··· RECORDS FOR PROCESSING ···

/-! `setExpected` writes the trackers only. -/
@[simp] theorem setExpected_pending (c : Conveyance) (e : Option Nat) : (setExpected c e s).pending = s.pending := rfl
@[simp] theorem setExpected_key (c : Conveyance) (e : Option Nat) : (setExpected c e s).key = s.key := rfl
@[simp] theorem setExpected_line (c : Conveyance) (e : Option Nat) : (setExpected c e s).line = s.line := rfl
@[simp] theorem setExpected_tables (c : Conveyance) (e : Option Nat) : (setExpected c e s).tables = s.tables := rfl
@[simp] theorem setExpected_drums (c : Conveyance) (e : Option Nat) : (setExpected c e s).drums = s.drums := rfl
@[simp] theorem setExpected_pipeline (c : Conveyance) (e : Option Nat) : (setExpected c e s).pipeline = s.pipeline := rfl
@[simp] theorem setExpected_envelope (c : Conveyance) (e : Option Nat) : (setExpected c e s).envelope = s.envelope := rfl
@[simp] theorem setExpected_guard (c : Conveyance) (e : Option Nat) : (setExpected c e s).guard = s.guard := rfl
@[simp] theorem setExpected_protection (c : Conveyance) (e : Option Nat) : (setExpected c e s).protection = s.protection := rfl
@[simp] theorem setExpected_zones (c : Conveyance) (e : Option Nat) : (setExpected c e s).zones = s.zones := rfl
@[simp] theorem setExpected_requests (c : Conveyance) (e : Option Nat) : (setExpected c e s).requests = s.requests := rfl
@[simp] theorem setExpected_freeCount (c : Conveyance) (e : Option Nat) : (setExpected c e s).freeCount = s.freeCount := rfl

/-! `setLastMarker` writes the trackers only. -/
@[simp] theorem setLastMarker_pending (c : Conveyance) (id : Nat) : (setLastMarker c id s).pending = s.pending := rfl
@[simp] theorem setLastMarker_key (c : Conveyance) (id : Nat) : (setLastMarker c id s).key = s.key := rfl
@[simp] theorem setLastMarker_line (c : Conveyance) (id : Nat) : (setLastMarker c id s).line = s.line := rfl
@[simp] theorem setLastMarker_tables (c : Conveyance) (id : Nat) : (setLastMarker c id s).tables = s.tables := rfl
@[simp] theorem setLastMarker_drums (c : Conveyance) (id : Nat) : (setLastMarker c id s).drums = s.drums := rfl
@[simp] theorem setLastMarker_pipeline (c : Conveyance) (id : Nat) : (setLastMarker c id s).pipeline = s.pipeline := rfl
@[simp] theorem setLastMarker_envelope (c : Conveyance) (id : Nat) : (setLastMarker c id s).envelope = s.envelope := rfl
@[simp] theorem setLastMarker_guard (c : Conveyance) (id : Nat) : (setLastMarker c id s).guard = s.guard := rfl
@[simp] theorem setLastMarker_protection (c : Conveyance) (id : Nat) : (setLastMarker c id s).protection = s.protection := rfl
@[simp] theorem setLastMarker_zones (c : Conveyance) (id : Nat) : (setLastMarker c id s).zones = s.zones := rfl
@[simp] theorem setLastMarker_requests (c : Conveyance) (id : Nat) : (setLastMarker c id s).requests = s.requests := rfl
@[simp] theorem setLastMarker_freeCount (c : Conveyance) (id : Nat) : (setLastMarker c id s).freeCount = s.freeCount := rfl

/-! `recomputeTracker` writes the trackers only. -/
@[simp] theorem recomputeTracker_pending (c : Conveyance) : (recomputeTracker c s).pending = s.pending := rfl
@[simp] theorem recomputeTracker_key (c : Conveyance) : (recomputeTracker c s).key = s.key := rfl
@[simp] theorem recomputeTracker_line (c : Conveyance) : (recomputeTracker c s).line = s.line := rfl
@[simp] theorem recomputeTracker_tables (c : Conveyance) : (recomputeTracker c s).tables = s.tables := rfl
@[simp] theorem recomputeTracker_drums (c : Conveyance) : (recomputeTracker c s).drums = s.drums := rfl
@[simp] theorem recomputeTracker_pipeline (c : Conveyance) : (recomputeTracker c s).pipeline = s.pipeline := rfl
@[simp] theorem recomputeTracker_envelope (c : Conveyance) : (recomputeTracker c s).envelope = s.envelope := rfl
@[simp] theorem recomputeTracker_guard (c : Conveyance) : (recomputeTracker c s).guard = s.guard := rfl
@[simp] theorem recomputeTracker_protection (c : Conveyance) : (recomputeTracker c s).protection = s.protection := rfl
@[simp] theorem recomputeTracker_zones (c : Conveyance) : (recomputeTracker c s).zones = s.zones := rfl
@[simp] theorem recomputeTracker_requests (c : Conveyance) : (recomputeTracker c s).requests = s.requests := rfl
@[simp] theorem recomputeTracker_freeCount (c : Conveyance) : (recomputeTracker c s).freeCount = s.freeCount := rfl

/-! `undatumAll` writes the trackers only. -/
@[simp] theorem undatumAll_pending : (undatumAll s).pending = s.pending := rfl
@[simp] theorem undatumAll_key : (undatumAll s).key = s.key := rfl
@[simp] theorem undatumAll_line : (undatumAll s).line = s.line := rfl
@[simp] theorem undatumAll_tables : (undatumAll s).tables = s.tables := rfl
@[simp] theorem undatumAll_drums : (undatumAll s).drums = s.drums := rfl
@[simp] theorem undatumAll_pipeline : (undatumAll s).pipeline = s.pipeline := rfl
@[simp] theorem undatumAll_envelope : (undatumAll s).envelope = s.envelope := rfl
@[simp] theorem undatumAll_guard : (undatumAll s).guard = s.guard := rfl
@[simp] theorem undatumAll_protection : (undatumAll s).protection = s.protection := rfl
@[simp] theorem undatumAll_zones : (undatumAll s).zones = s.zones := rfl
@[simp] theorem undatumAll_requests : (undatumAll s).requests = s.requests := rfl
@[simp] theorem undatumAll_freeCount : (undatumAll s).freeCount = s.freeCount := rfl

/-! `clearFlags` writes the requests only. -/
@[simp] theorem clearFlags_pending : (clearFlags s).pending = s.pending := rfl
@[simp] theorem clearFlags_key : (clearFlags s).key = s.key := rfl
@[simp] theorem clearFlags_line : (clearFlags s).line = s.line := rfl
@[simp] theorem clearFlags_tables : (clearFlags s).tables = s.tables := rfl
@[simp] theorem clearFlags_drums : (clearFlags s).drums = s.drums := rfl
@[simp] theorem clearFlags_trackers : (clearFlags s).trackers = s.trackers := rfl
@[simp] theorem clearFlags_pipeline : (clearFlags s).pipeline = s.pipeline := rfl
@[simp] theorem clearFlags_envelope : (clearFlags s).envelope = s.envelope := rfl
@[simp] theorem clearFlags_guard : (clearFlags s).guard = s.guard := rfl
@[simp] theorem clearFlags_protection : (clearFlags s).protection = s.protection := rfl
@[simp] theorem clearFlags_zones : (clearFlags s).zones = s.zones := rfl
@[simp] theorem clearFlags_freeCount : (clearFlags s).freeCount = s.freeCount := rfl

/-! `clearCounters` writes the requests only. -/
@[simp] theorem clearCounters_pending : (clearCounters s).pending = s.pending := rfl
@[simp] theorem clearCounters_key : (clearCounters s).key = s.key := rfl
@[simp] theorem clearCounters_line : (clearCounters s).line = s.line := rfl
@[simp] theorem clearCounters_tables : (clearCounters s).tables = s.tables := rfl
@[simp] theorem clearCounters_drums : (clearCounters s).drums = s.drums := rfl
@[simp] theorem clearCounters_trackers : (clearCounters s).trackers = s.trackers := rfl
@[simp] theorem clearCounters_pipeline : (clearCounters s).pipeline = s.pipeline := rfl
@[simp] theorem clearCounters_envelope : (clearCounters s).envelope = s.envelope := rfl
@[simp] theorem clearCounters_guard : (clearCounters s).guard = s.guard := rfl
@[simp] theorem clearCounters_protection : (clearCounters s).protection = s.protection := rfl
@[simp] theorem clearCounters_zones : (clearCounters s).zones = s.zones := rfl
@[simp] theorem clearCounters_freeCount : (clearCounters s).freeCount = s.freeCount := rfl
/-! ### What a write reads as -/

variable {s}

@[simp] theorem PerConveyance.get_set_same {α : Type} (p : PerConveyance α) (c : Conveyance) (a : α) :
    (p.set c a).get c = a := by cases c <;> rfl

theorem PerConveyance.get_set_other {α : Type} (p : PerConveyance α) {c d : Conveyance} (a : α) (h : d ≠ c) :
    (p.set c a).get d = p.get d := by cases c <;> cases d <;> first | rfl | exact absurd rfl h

···

### THE TASK
What lines above mention "cases"? Copy each one.

### ANSWER TO THIS EXERCISE
    (p.set c a).get c = a := by cases c <;> rfl
    (p.set c a).get d = p.get d := by cases c <;> cases d <;> first | rfl | exact absurd rfl h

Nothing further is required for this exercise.